Он швырнул мне меньший рюкзак. Тот оказался тяжелым, и от него исходил запах затхлости.
— Раскопал у себя очередной антиквариат? — полюбопытствовал я, увидев эмблему Конфедерации на клапане.
— Ну да, — признался он, — Я хранил их вместе с саблей. Я положил туда твой пистолет, немного денег, свежую сорочку и флягу бренди.
— А здесь что? — поинтересовался я, указывая на больший по размерам рюкзак.
— Еще кое-какая одежда. Пара ботинок, ну и сам знаешь что.
— Ты принес мою книгу, — улыбнулся я.
— Ну, конечно. Ведь знаю, сколько любви ты вложил в этот проклятый труд. Я завернул ее в старый выпуск «Звезд и решеток».
— Спасибо тебе, — поблагодарил его я, забирая второй рюкзак, который тоже был довольно увесистым, и вскоре мои плечи заставили меня пожалеть о своем многословии. Однако, заполучив рукопись, я обрадовался, как ребенок, которому вернули любимую игрушку.
— Ради моей книги тебе пришлось зайти в дом, — констатировал я. — Зная, как ты терпеть не можешь этого...
— Так было раньше, — оборвал меня он, отведя взгляд в сторону. — Но теперь там все по-другому. Звери гадят прямо на пол. Повсюду какие-то дамочки, — его лицо озарила шутливая улыбка. — Я уж думаю, может, мне тоже вернуться пожить в доме? Кое-кто из них, прямо скажем, что надо!
— Они лесбиянки, — предупредил я.
— Мне на это наплевать, — ответил он. — Они мне просто нравятся.
— Откуда ты узнал, где меня искать?
— Я слышал, как ты проходил мимо коптильни, разговаривая сам с собой.
— И о чем я говорил?
— Мне не удалось ничего разобрать. Когда я вышел из дома, ты просто шел вперед, как сомнамбула, и нес какой-то бред. Я сделал вывод, что тут не обошлось без ее участия. Без этой старой Повелительницы Любви.
— Ты имеешь в виду Цезарию?
Он кивнул.
— Помнится, так любил ее величать наш отец. Старая Повелительница Любви, вся изо льда и жимолости. Неужто ты никогда не слышал, чтобы он ее так называл?
— Нет, никогда.
— Хм. Ну, словом, я сделал вывод, что она решила от тебя избавиться. И подумал, что неплохо было бы что-нибудь прихватить тебе в дорогу.
— Спасибо. Ценю твое внимание, — моя откровенная благодарность несколько смутила Люмена.
— Ну да ладно... — сказал он, отплевываясь от прилипшего к уголку рта обрывка листка. — Ты всегда был ко мне добр, брат.
Наблюдая, как он выуживает листья из своей бороды, я задавал себе вопрос: не упустил ли я какой-нибудь важный штрих в исследовании этой семьи?
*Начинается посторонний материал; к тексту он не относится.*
/-! ## Replay (R70) -/

/-- The frame of a loaded trace takes the place of the terminals. -/
def State.loadTrace (x : TraceFrame) (s : State) : State :=
  let cjc := (List.range 16).foldl (fun (t : Tab CjcSensor) k =>
    let w := x.cjc.getD k 0
    tabMod {} t k fun c => { c with recTemp := toSigned 16 (w % 65536), recNew := w.testBit 16, recFault := w.testBit 17 }) s.inp.cjc
  (s.modFr fun f => { f with frameNo := x.frame, prevLen := x.prevLen, total := f.total - f.prevLen + x.prevLen
                             asyncCount := x.cos.length + x.entries.length + s.inp.entries.length
                             deferCount := (x.entries.filter (·.deferred)).length }).modInp fun i =>
    { i with recs := x.recs, stale := x.stale, cjc := cjc, cosNow := x.cos, entries := x.entries ++ i.entries }

/-- The inputs of the open frame are there: from a loaded trace once a replay runs, from the active on a synchronised standby,
and from the blocks otherwise. -/
def State.inputsIn (s : State) : Bool :=
  if s.port.replay && s.port.replayIn.begun then (frameRead s.im s.port.replayIn.bytes).isSome
  else if s.follows then s.unt.pair.inputs
  else s.recordsIn

/-- The frame of a begun replay is read from the trace. -/
def State.takeInputs (s : State) : State :=
  if s.port.replay && s.port.replayIn.begun then
    match frameRead s.im s.port.replayIn.bytes with
    | some x => (s.loadTrace x.1).modPort fun p => { p with replayIn := { p.replayIn with bytes := x.2 } }
    | none => s
  else s

/-! ## Shadow check (R429) -/

/-- What 0F07h shows of a record: STATE, VALUE or OFF_VOLT (R429, R442). -/
def shadowValue (im : Image) (c : Nat) (r : Rec) : Nat :=
  match chMode im c with
  | 7 => fld r 0 1
  | 9 => fld r 0 1
  | 8 => fld r 2 1
  | _ => fld r 0 32

/-- The shadow check of channel `c` on a synchronised standby. -/
def State.shadowStep (s : State) (c : Nat) : State :=
  let d : DoCh := tabGet {} s.eng.dout c
  let cmd := s.eng.shadow.dos.testBit c
  let w := framesOf s.P (msC 5)
  let steady := decide (w ≤ d.hist.length) && (d.hist.take w).all (· == cmd)
  let on := s.unt.pair.shadow.testBit c
  let mis := !s.staleOf c && shadowMismatch s.im c cmd steady (tabGet 0#128 s.inp.own c) (s.recOf c)
  if chMode s.im c = 0 then s
  else
    let run := if mis = on then 0 else tabGet 0 s.unt.pair.shadowRun c + 1
    if 3 ≤ run then
      (s.modPair fun p => { p with shadow := setBit p.shadow c (!on), shadowRun := tabSet 0 p.shadowRun c 0 }).unitEvs
        (flagEvent 0x0F07 c on (!on) (shadowValue s.im c (tabGet 0#128 s.inp.own c)) (shadowValue s.im c (s.recOf c)))
    else s.modPair fun p => { p with shadowRun := tabSet 0 p.shadowRun c run }

/-! ## FRAME_EVALUATION_START -/

/-- Region error handlers and shadow check on the records of the frame. -/
def State.regionChecks (s : State) : State :=
  let s1 := (List.range 64).foldl State.clockStep s
  let s2 := (s1.blks.cell.map (·.1)).foldl State.couplerStep s1
  if s2.follows then (List.range 512).foldl State.shadowStep s2 else s2

/-- One frame passes for the device tables before the entries of the frame are applied (R181). -/
def State.ageDevices (s : State) : State :=
  s.modEng fun e => { e with hdev := tabMap [] (fun _ t => hartAge s.P t) e.hdev, got3 := 0 }

/-- The button of station `k` in the frame (R283). -/
def State.stationButton (s : State) (k : Nat) : State :=
  let c := caBtnCh s.im k
  match buttonRequest s.im k (s.resOf c) (tabGet {} s.eng.pv c) with
  | some q => s.stationRequest q
  | none => s

/-- One alarm request that waited for this frame (R267). -/
def State.runWaited (s : State) (w : PktHead × Op) : State :=
  let code := s.codeOf w.1.port
  if s.unt.pair.role = 2 then s.standbyCmd code (opCode w.2) w.1 else s.runCmd false false code (opCode w.2) w.1 (some w.2)

/-- The alarm requests that waited for this frame. -/
def State.runWaiting (s : State) : State := s.alm.waiting.foldl State.runWaited (s.modAlm fun a => { a with waiting := [] })

/-- The record of the frame counts for a trim in progress (R140, R141). -/
def State.trimGather (s : State) : State :=
  s.modCfg fun c => { c with trims := c.trims.map fun x =>
    if x.frame < s.fr.frameNo ∧ s.fr.frameNo ≤ x.frame + 16 then
      let r := s.recOf x.ch
      let q := tabGet 0#128 s.eng.res x.ch
      let new := bit r 32 && !s.staleOf x.ch
      { x with sum := if new then x.sum + fldI r 0 32 else x.sum, count := if new then x.count + 1 else x.count
               unstable := x.unstable || bit r 34 || bit r 35 || bit q 66 || bit q 67 || bit q 71 }
    else x }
И если он не был Паном и одновременно моим братом Дионисом, то...
Поймав себя на этом размышлении, я едва не завыл.
— В чем дело?
— Я до сих пор сочиняю эту проклятую книгу, — ответил я.
— Ты забудешь о ней, как только выберешься отсюда, — Люмен устремил задумчивый взгляд на раскинувшийся за моей спиной пейзаж.
Я вспомнил, как однажды он говорил, что ему нельзя возвращаться в большой мир, ибо это окончательно лишит его рассудка, но сейчас я видел, насколько сильно искушала его перспектива пуститься в данное путешествие, и потому решил взять на себя роль Мефистофеля.
— Хочешь составить мне компанию? — предложил я.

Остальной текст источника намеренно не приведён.